04.11.2020 Branche | Produkte

Einfluss von Corona auf die finanzielle Absicherung im Alter eher gering

Repräsentative Umfrage der Canada Life: Rund die Hälfte der Menschen in Deutschland ist angesichts der Coronakrise nicht um ihre private Altersvorsorge besorgt. Jeder Zweite glaubt zudem, dass die Börsenkurse sich nach der Krise wieder erholen werden.

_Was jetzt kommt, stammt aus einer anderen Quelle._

-- ==== Sys2Proof/Machine/Operands.lean ====
section
/-! DEFINITION. Every operand form of 30_encoding.md R71. All come from the latches; nothing is scaled, shifted or
extended. -/

namespace Sys2Proof.Machine

/-- `a = LA` of the PDEP and PEXT commands; `x = LA` of PEXT.CF and the select1 commands; `v = LA` of POPCNT.REF. -/
def operandA (s : State) : Word := s.la

/-- `mask = LB` of the PDEP and PEXT commands. -/
def operandMask (s : State) : Word := s.lb

/-- `k = sint64(LB)` of the select1 commands, two's complement (R12, R220). -/
def operandRank (s : State) : Int := s.lb.toInt

/-- `addr = LA` of TBLRD, an unsigned TMEM offset of 64 bits. -/
def operandOffset (s : State) : Nat := s.la.toNat

/-- The operand check of every select1 command (46_select1.md R220): K_RANGE outside [0, 63], else the command's
strategy on `x` and `k`. -/
def withRank (s : State) (strategy : Word → Nat → Word) : Host.Outcome State Fault Refusal :=
  if operandRank s < 0 ∨ 63 < operandRank s then .next (completeError s .kRange)
  else .next (complete s .ok (some (strategy (operandA s) (operandRank s).toNat)))

end Sys2Proof.Machine
end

Die Bereitschaft in risikoreichere Produkte zu investieren, um überhaupt noch eine Rendite zu bekommen wächst. Allerdings fehlen vielen die finanziellen Mittel. (Foto: Wilfried Pohnke/Pixabay)
Die Bereitschaft in risikoreichere Produkte zu investieren, um überhaupt noch eine Rendite zu bekommen wächst. Allerdings fehlen vielen die finanziellen Mittel.
(Foto: Wilfried Pohnke/Pixabay)

Wenn es um Corona und die Auswirkungen der Krise auf ihre private Altersvorsorge geht, sind die Menschen in Deutschland tendenziell optimistisch: 52 Prozent geben an, nicht oder eher nicht besorgt zu sein. 24 Prozent sind besorgt, ebenso viele sind in der Frage gespalten. Das ergab eine repräsentative Umfrage des Marktforschungsinstituts YouGov im Auftrag von Canada Life. Die deutsche Niederlassung des Lebensversicherers untersuchte im zweiten Jahr in Folge, wie sich Verbraucher das Leben in der digitalen Gesellschaft von morgen vorstellen. Dabei wurden aus aktuellem Anlass auch Fragen zur Coronakrise aufgenommen. 

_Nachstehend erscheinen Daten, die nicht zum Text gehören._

-- ==== Sys2Proof/Laws/Ops.lean ====
section
/-! SUPPORT. One lemma per shared operation that says once everything it can do, and the inversion lemmas of `exec` and
`step` that later proofs cite instead of unfolding them. -/

namespace Sys2Proof.Machine

/-! Completion of a command whose engine answers. -/

theorem finish_next_iff {s t : State} {r : Except Fault Word} :
    finish s r = .next t ↔ ∃ v, r = .ok v ∧ t = complete s .ok (some v) := by
  cases r with
  | error f => simp [finish]
  | ok v => simp [finish, eq_comm]

theorem finish_fault_iff {s : State} {r : Except Fault Word} {f : Fault} :
    finish s r = .fault f ↔ r = .error f := by
  cases r with
  | error g => simp [finish]
  | ok v => simp [finish]

theorem finish_ne_refused {s : State} {r : Except Fault Word} {q : Refusal} : finish s r ≠ .refused q := by
  cases r <;> simp [finish]

/-! The guard of a table-reading command. -/

theorem whenBuilt_built {s : State} (h : s.tv = true) (b : Host.Outcome State Fault Refusal) :
    whenBuilt s b = b := by
  simp [whenBuilt, h]

theorem whenBuilt_notBuilt {s : State} (h : s.tv = false) (b : Host.Outcome State Fault Refusal) :
    whenBuilt s b = .next (completeError s .notBuilt) := by
  simp [whenBuilt, h]

/-! The rank check of the select1 commands. -/

theorem withRank_inRange {s : State} (h0 : 0 ≤ operandRank s) (h63 : operandRank s ≤ 63) (f : Word → Nat → Word) :
    withRank s f = .next (complete s .ok (some (f (operandA s) (operandRank s).toNat))) := by
  have h : ¬(operandRank s < 0 ∨ 63 < operandRank s) := by omega
  simp [withRank, h]

theorem withRank_outOfRange {s : State} (h : operandRank s < 0 ∨ 63 < operandRank s) (f : Word → Nat → Word) :
    withRank s f = .next (completeError s .kRange) := by
  simp [withRank, h]

/-- Everything a command of the select1 family can do. -/
theorem withRank_cases (s : State) (f : Word → Nat → Word) :
    ((operandRank s < 0 ∨ 63 < operandRank s) ∧ withRank s f = .next (completeError s .kRange)) ∨
    (0 ≤ operandRank s ∧ operandRank s ≤ 63 ∧
      withRank s f = .next (complete s .ok (some (f (operandA s) (operandRank s).toNat)))) := by
  by_cases h : operandRank s < 0 ∨ 63 < operandRank s
  · exact .inl ⟨h, withRank_outOfRange h f⟩
  · exact .inr ⟨by omega, by omega, withRank_inRange (by omega) (by omega) f⟩

/-! What a completion can do. -/

/-- The commands of the select1 family. -/
def isSelect : Instr → Bool
  | .sel1Naive | .sel1Clear | .sel1Bsearch | .sel1Pdep => true
  | _ => false

theorem isSelect_iff (i : Instr) : isSelect i = true ↔ i ∈ [Instr.sel1Naive, .sel1Clear, .sel1Bsearch, .sel1Pdep] := by
  cases i <;> decide

theorem readsTables_eq_false_of_isSelect {i : Instr} (h : isSelect i = true) : readsTables i = false := by
  cases i <;> first | rfl | cases h

/-- Everything the completion of command `i` can be: each outcome with its guard. -/
inductive Completed (i : Instr) (s : State) : Host.Outcome State Fault Refusal → Prop where
  /-- A table-reading command with TV = 0 (R244). -/
  | notBuilt (hi : readsTables i = true) (htv : s.tv = false) : Completed i s (.next (completeError s .notBuilt))
  /-- A select1 command with its rank out of range (R220). -/
  | kRange (hi : isSelect i = true) (hk : operandRank s < 0 ∨ 63 < operandRank s) :
      Completed i s (.next (completeError s .kRange))
  /-- TBLRD of a hole (R132). -/
  | badIndex (hi : i = .tblrd) (htv : s.tv = true) (hh : tmemHole (operandOffset s) = true) :
      Completed i s (.next (completeError s .badIndex))
  /-- NOP (R120). -/
  | nop (hi : i = .nop) : Completed i s (.next (complete s .ok none))
  /-- BUILD (R128, R130). -/
  | build (hi : i = .build) (hc : buildConsistent = true) : Completed i s (.next (completeBuild s tableImage))
  | buildInconsistent (hi : i = .build) (hc : buildConsistent = false) :
      Completed i s (.next (completeBuildInconsistent s))
  /-- A result, with ERR = OK (R243). -/
  | result (hn : i ≠ .nop) (hb : i ≠ .build) (htv : readsTables i = true → s.tv = true)
      (hk : isSelect i = true → 0 ≤ operandRank s ∧ operandRank s ≤ 63)
      (hh : i = .tblrd → tmemHole (operandOffset s) = false) (v : Word) :
      Completed i s (.next (complete s .ok (some v)))
  /-- A TMEM read the spec rules out (log 6, log 23). -/
  | fault (hi : readsTables i = true) (htv : s.tv = true) (f : Fault) : Completed i s (.fault f)

theorem Completed.ofGuarded {i : Instr} {s : State} (hi : readsTables i = true) (hs : isSelect i = false)
    (hh : i = .tblrd → tmemHole (operandOffset s) = false) (r : Except Fault Word) :
    Completed i s (whenBuilt s (finish s r)) := by
  cases htv : s.tv with
  | false => rw [whenBuilt_notBuilt htv]; exact .notBuilt hi htv
  | true =>
    rw [whenBuilt_built htv]
    cases r with
    | error f => exact .fault hi htv f
    | ok v =>
      exact .result (by rintro rfl; cases hi) (by rintro rfl; cases hi) (fun _ => htv)
        (fun h => by rw [hs] at h; cases h) hh v

theorem Completed.ofRank {i : Instr} {s : State} (hi : isSelect i = true) (hr : readsTables i = false)
    (f : Word → Nat → Word) : Completed i s (withRank s f) := by
  rcases withRank_cases s f with ⟨h, e⟩ | ⟨h0, h63, e⟩ <;> rw [e]
  · exact .kRange hi h
  · exact .result (by rintro rfl; cases hi) (by rintro rfl; cases hi) (fun h => by rw [hr] at h; cases h)
      (fun _ => ⟨h0, h63⟩) (by rintro rfl; cases hi) _

/-- The inversion lemma of `exec`: later proofs split on it instead of unfolding the meanings. -/
theorem exec_completed (i : Instr) (s : State) : Completed i s (exec i s) := by
  cases i with
  | nop => exact .nop rfl
  | build =>
    simp only [exec, execBuild]
    cases hc : buildConsistent with
    | true => exact .build rfl hc
    | false => exact .buildInconsistent rfl hc
  | tblrd =>
    simp only [exec, execTblrd]
    cases hh : tmemHole (operandOffset s) with
    | false => exact .ofGuarded rfl rfl (fun _ => hh) _
    | true =>
      cases htv : s.tv with
      | false => rw [whenBuilt_notBuilt htv]; exact .notBuilt rfl htv
      | true => rw [whenBuilt_built htv]; exact .badIndex rfl htv hh
  | pextCf | pdepRef | pextRef | popcntRef =>
    exact .result (by decide) (by decide) (fun h => by cases h) (fun h => by cases h) (fun h => by cases h) _
  | sel1Naive | sel1Clear | sel1Bsearch | sel1Pdep => exact .ofRank rfl rfl _
  | _ => exact .ofGuarded rfl rfl (fun h => by cases h) _

/-- No completion is refused. -/
theorem exec_ne_refused (i : Instr) (s : State) (q : Refusal) : exec i s ≠ .refused q := by
  intro h
  have := h ▸ exec_completed i s
  cases this

/-! The Host's step. -/

/-- Everything a host access can do. -/
theorem hostStep_cases (s : State) (h : HostAccess) :
    (∃ off, accessAccepted off 8 = true ∧ h = .read off 8 ∧
      hostStep s h = .next { s with reply := .data (windowRead s off) }) ∨
    (∃ off v, accessAccepted off 8 = true ∧ h = .write off 8 v ∧
      hostStep s h = .next { windowWrite s off v with reply := .written }) ∨
    hostStep s h = rejectAccess := by
  have width : ∀ {off width : Nat}, accessAccepted off width = true → width = 8 := by
    intro off width h
    simp only [accessAccepted, Bool.and_eq_true, beq_iff_eq] at h
    exact h.1.1
  cases h with
  | read off w =>
    by_cases ha : accessAccepted off w = true
    · obtain rfl := width ha
      exact .inl ⟨off, ha, rfl, by simp [hostStep, ha]⟩
    · exact .inr (.inr (by simp [hostStep, ha]))
  | write off w v =>
    by_cases ha : accessAccepted off w = true
    · obtain rfl := width ha
      exact .inr (.inl ⟨off, v, ha, rfl, by simp [hostStep, ha]⟩)
    · exact .inr (.inr (by simp [hostStep, ha]))

/-- Everything an accepted host write can do to PTE. -/
theorem windowWrite_cases (s : State) (off : Nat) (v : Word) :
    (regAt off = some .opa ∧ windowWrite s off v = { s with opa := v }) ∨
    (regAt off = some .opb ∧ windowWrite s off v = { s with opb := v }) ∨
    (regAt off = some .cmd ∧ s.busy = true ∧ windowWrite s off v = dropCommand s) ∨
    (regAt off = some .cmd ∧ s.busy = false ∧ windowWrite s off v = acceptCommand s v) ∨
    windowWrite s off v = s := by
  unfold windowWrite
  match regAt off with
  | none => exact .inr (.inr (.inr (.inr rfl)))
  | some .opa => exact .inl ⟨rfl, rfl⟩
  | some .opb => exact .inr (.inl ⟨rfl, rfl⟩)
  | some .result => exact .inr (.inr (.inr (.inr rfl)))
  | some .status => exact .inr (.inr (.inr (.inr rfl)))
  | some .cmd =>
    cases hb : s.busy with
    | true => exact .inr (.inr (.inl ⟨rfl, rfl, by simp [writeReg, requestCommand, hb]⟩))
    | false => exact .inr (.inr (.inr (.inl ⟨rfl, rfl, by simp [writeReg, requestCommand, hb]⟩)))

/-! The Engine's turn and the step. -/

/-- Everything the Engine's turn can do. -/
theorem engineTurn_cases (s : State) :
    (s.busy = false ∧ engineTurn s = .next s) ∨
    (s.busy = true ∧ ∃ i, decodeLatched s.lop s.lrsv = .ok i ∧ engineTurn s = exec i s) ∨
    (s.busy = true ∧ ∃ r, decodeLatched s.lop s.lrsv = .error r ∧ engineTurn s = .next (completeIllegal s)) := by
  cases hb : s.busy with
  | false => exact .inl ⟨rfl, by simp [engineTurn, hb]⟩
  | true =>
    cases hd : decodeLatched s.lop s.lrsv with
    | ok i => exact .inr (.inl ⟨rfl, i, rfl, by simp [engineTurn, completion, hb, hd]⟩)
    | error r => exact .inr (.inr ⟨rfl, r, rfl, by simp [engineTurn, completion, hb, hd]⟩)

/-- With no move left the Engine takes its turn. -/
theorem step_nil {s : State} (h : s.inputs = []) : step s = engineTurn s := by
  simp [step, h]

/-- A step makes the next move. -/
theorem step_cons {s : State} {m : Input} {rest : List Input} (h : s.inputs = m :: rest) :
    step s = move { s with inputs := rest } m := by
  simp [step, h]

/-- Everything a step can do. -/
theorem step_cases (s : State) :
    (s.inputs = [] ∧ step s = engineTurn s) ∨
    (∃ rest, s.inputs = .engine :: rest ∧ step s = engineTurn { s with inputs := rest }) ∨
    (∃ rest, s.inputs = .reset :: rest ∧ step s = .next (resetInput { s with inputs := rest })) ∨
    (∃ h rest, s.inputs = .host h :: rest ∧ step s = hostStep { s with inputs := rest } h) := by
  match hs : s.inputs with
  | [] => exact .inl ⟨rfl, step_nil hs⟩
  | .engine :: rest => exact .inr (.inl ⟨rest, rfl, step_cons hs⟩)
  | .reset :: rest => exact .inr (.inr (.inl ⟨rest, rfl, step_cons hs⟩))
  | .host h :: rest => exact .inr (.inr (.inr ⟨h, rest, rfl, step_cons hs⟩))

/-- A completion neither reads nor writes OPA, OPB and `reply` (R33: operands are read at acceptance only): changing them
changes only them in what `exec` answers. -/
theorem exec_hostFields (i : Instr) (s : State) (a b : Word) (r : Reply) :
    (∀ t, exec i s = .next t →
      exec i { s with opa := a, opb := b, reply := r } = .next { t with opa := a, opb := b, reply := r })
    ∧ ∀ f, exec i s = .fault f → exec i { s with opa := a, opb := b, reply := r } = .fault f := by
  let u : State := { s with opa := a, opb := b, reply := r }
  have guarded : ∀ e : Except Fault Word,
      (∀ t, whenBuilt s (finish s e) = .next t →
        whenBuilt u (finish u e) = .next { t with opa := a, opb := b, reply := r })
      ∧ ∀ f, whenBuilt s (finish s e) = .fault f → whenBuilt u (finish u e) = .fault f := by
    intro e
    cases htv : s.tv <;> cases e <;> simp [whenBuilt, u, htv, finish, complete, completeError]
  have ranked : ∀ g, (∀ t, withRank s g = .next t → withRank u g = .next { t with opa := a, opb := b, reply := r })
      ∧ ∀ f, withRank s g = .fault f → withRank u g = .fault f := by
    intro g
    by_cases h : operandRank s < 0 ∨ 63 < operandRank s
    · rw [withRank_outOfRange h, withRank_outOfRange (s := u) h]
      exact ⟨by rintro _ ⟨⟩; rfl, by rintro _ ⟨⟩⟩
    · rw [not_or] at h
      rw [withRank_inRange (by omega) (by omega),
        withRank_inRange (s := u) (show 0 ≤ operandRank s by omega) (show operandRank s ≤ 63 by omega)]
      exact ⟨by rintro _ ⟨⟩; rfl, by rintro _ ⟨⟩⟩
  cases i with
  | nop | pextCf | pdepRef | pextRef | popcntRef => exact ⟨by rintro _ ⟨⟩; rfl, by rintro _ ⟨⟩⟩
  | build =>
    simp only [exec, execBuild]
    split <;> exact ⟨by rintro _ ⟨⟩; rfl, by rintro _ ⟨⟩⟩
  | tblrd =>
    by_cases h : tmemHole (operandOffset s) = true
    · have e : ∀ v : State, operandOffset v = operandOffset s →
          exec .tblrd v = whenBuilt v (.next (completeError v .badIndex)) := by
        intro v hv
        simp only [exec, execTblrd, hv, h, if_true]
      rw [e s rfl, e { s with opa := a, opb := b, reply := r } rfl]
      cases htv : s.tv <;> simp [whenBuilt, htv, completeError, complete]
    · have e : ∀ v : State, operandOffset v = operandOffset s → v.tmem = s.tmem →
          exec .tblrd v = whenBuilt v (finish v ((readByte s.tmem (operandOffset s)).map (·.setWidth 64))) := by
        intro v hv hm
        simp only [exec, execTblrd, hv, hm]
        rw [if_neg h]
      rw [e s rfl rfl, e { s with opa := a, opb := b, reply := r } rfl rfl]
      exact guarded _
  | sel1Naive | sel1Clear | sel1Bsearch | sel1Pdep => exact ranked _
  | _ => exact guarded _

end Sys2Proof.Machine
end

Akzeptanz für Aktieninvestments wächst

 

Mit Blick auf die Situation am Aktienmarkt zeigen viele sich eher gelassen: 51 Prozent der Menschen in Deutschland gehen davon aus, dass die Börsenkurse sich wieder erholen werden. Nur zwölf Prozent glauben dies nicht. 37 Prozent sind unentschieden. „Wir stellen fest, dass viele Kunden langfristig denken und die Chancen und Gesetzmäßigkeiten der Altersvorsorge mit Aktien gut verstehen”, sagt Markus Drews, CEO von Canada Life. Es habe sich die Erkenntnis durchgesetzt, dass man nicht einfach mal eben schnell fürs Alter vorsorgen kann. Schließlich rede man hier oft über Anlagezeiträume von 30 Jahren oder mehr bis zum Rentenbeginn. Dazu passten fondsgebundene Versicherungen, die auf langfristiges, renditeorientiertes Aktieninvestment setzen. 

Allerdings offenbarten die Menschen in Deutschland insgesamt noch große Absicherungslücken. Nur 35 Prozent ergreifen laut der Untersuchung Eigeninitiative beim Sparen und sehen sich für das Alter gut aufgestellt. Allerdings lag dieser Wert im Vorjahr mit 30 Prozent noch niedriger. Elf Prozent davon geben an, dass sie sich bereits privat finanziell abgesichert haben; 24 Prozent sparen noch für die Rentenzeit und sehen ihre künftige Rentensituation positiv. Demgegenüber stehen 32 Prozent, die gern mehr für das Alter tun würden, es sich aber nicht leisten können.

Nachholbedarf vor allem in den neuen Bundesländern und bei Frauen

 

Besonders in den neuen Bundesländern fühlen die Menschen sich tendenziell nicht ausreichend versorgt: Hier gibt es im Vergleich zum bundesweiten Anteil von 32 Prozent einen besonders hohen Anteil unter den Befragten, die gern mehr für das Alter sparen würden, aber glauben, es sich nicht leisten zu können. So liegt er in Berlin, Brandenburg, Mecklenburg-Vorpommern und Sachsen-Anhalt bei 40 Prozent, in Sachsen und Thüringen sogar bei 41 Prozent. Auch zwischen Frauen und Männern bestehen signifikante Unterschiede, wenn es um den Vorsorgebedarf geht. Während 37 Prozent der Frauen gerne mehr sparen würden, jedoch nicht können, sind es bei Männern nur 27 Prozent.